» What the task requires
The lines from the start of the data up to and including the one with "register (R79, R80). -/" should be returned exactly, and nothing else.

──────

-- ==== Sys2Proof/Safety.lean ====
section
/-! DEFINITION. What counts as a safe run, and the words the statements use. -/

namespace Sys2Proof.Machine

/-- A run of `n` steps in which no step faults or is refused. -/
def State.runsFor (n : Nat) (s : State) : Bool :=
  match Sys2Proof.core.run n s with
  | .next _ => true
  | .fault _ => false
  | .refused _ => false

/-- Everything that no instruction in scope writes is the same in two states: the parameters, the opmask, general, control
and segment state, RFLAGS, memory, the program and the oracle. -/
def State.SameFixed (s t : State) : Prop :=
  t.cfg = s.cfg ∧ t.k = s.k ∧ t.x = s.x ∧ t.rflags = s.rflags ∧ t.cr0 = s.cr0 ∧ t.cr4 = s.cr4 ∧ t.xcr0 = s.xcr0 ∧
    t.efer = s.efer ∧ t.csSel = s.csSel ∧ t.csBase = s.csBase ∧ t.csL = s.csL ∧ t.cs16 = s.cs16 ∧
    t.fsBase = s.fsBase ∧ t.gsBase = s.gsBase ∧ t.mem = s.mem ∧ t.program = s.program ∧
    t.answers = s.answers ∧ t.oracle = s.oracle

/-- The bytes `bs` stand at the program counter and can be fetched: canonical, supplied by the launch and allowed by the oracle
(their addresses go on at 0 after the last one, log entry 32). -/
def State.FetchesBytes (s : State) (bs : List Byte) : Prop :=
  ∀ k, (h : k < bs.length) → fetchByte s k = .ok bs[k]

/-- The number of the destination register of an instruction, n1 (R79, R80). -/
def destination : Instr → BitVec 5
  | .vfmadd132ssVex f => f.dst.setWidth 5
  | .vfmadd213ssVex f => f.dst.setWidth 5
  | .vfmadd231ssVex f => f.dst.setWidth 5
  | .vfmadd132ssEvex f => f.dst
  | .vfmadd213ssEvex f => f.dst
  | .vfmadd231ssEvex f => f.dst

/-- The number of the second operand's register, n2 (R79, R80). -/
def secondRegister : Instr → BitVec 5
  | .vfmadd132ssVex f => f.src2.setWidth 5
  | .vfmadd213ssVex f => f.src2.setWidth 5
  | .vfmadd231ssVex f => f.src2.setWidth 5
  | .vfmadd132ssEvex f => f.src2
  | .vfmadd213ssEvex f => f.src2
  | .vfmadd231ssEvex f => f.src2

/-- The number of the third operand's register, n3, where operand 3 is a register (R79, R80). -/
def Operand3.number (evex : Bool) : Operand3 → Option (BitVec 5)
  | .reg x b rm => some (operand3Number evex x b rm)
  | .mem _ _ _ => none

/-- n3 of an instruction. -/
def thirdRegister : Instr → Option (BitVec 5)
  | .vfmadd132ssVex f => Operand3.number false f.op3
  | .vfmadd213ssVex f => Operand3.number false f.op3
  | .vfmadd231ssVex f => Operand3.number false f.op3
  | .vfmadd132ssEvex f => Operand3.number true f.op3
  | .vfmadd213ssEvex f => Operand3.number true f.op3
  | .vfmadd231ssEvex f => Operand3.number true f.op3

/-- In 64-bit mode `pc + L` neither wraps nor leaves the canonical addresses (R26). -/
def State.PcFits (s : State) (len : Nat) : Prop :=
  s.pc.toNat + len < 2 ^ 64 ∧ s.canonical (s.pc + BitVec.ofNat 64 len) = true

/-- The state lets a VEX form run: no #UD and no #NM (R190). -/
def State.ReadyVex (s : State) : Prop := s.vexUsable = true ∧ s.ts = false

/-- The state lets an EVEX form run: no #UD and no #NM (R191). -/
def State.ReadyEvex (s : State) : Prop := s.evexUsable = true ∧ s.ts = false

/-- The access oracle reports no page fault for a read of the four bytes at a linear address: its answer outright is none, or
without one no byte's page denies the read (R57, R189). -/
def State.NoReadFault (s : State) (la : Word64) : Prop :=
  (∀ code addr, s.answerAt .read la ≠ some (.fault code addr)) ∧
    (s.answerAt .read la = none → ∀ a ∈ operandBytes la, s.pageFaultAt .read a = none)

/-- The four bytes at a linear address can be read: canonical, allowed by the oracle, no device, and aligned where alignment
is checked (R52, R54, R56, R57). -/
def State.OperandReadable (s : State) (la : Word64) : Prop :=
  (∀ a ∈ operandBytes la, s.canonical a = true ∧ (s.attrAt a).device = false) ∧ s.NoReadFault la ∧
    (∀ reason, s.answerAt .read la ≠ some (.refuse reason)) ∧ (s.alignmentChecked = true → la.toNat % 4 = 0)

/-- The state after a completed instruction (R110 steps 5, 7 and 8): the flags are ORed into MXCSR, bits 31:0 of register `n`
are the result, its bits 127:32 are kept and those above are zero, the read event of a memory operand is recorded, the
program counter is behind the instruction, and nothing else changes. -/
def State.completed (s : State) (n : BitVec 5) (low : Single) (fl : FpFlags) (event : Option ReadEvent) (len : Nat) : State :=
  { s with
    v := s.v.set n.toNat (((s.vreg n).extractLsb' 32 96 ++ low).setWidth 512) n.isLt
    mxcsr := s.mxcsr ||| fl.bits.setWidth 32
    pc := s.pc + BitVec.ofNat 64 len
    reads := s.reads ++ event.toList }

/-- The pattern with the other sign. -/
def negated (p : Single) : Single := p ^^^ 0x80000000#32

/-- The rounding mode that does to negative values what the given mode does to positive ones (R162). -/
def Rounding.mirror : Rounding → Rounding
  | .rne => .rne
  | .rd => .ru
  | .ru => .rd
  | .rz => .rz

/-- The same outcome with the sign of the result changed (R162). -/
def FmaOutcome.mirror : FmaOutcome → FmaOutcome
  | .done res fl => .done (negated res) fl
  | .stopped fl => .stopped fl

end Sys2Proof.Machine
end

──────

» Answer for the task
-- ==== Sys2Proof/Safety.lean ====
section
/-! DEFINITION. What counts as a safe run, and the words the statements use. -/

namespace Sys2Proof.Machine

/-- A run of `n` steps in which no step faults or is refused. -/
def State.runsFor (n : Nat) (s : State) : Bool :=
  match Sys2Proof.core.run n s with
  | .next _ => true
  | .fault _ => false
  | .refused _ => false

/-- Everything that no instruction in scope writes is the same in two states: the parameters, the opmask, general, control
and segment state, RFLAGS, memory, the program and the oracle. -/
def State.SameFixed (s t : State) : Prop :=
  t.cfg = s.cfg ∧ t.k = s.k ∧ t.x = s.x ∧ t.rflags = s.rflags ∧ t.cr0 = s.cr0 ∧ t.cr4 = s.cr4 ∧ t.xcr0 = s.xcr0 ∧
    t.efer = s.efer ∧ t.csSel = s.csSel ∧ t.csBase = s.csBase ∧ t.csL = s.csL ∧ t.cs16 = s.cs16 ∧
    t.fsBase = s.fsBase ∧ t.gsBase = s.gsBase ∧ t.mem = s.mem ∧ t.program = s.program ∧
    t.answers = s.answers ∧ t.oracle = s.oracle

/-- The bytes `bs` stand at the program counter and can be fetched: canonical, supplied by the launch and allowed by the oracle
(their addresses go on at 0 after the last one, log entry 32). -/
def State.FetchesBytes (s : State) (bs : List Byte) : Prop :=
  ∀ k, (h : k < bs.length) → fetchByte s k = .ok bs[k]

/-- The number of the destination register of an instruction, n1 (R79, R80). -/
def destination : Instr → BitVec 5
  | .vfmadd132ssVex f => f.dst.setWidth 5
  | .vfmadd213ssVex f => f.dst.setWidth 5
  | .vfmadd231ssVex f => f.dst.setWidth 5
  | .vfmadd132ssEvex f => f.dst
  | .vfmadd213ssEvex f => f.dst
  | .vfmadd231ssEvex f => f.dst

/-- The number of the second operand's register, n2 (R79, R80). -/
def secondRegister : Instr → BitVec 5
  | .vfmadd132ssVex f => f.src2.setWidth 5
  | .vfmadd213ssVex f => f.src2.setWidth 5
  | .vfmadd231ssVex f => f.src2.setWidth 5
  | .vfmadd132ssEvex f => f.src2
  | .vfmadd213ssEvex f => f.src2
  | .vfmadd231ssEvex f => f.src2

/-- The number of the third operand's register, n3, where operand 3 is a register (R79, R80). -/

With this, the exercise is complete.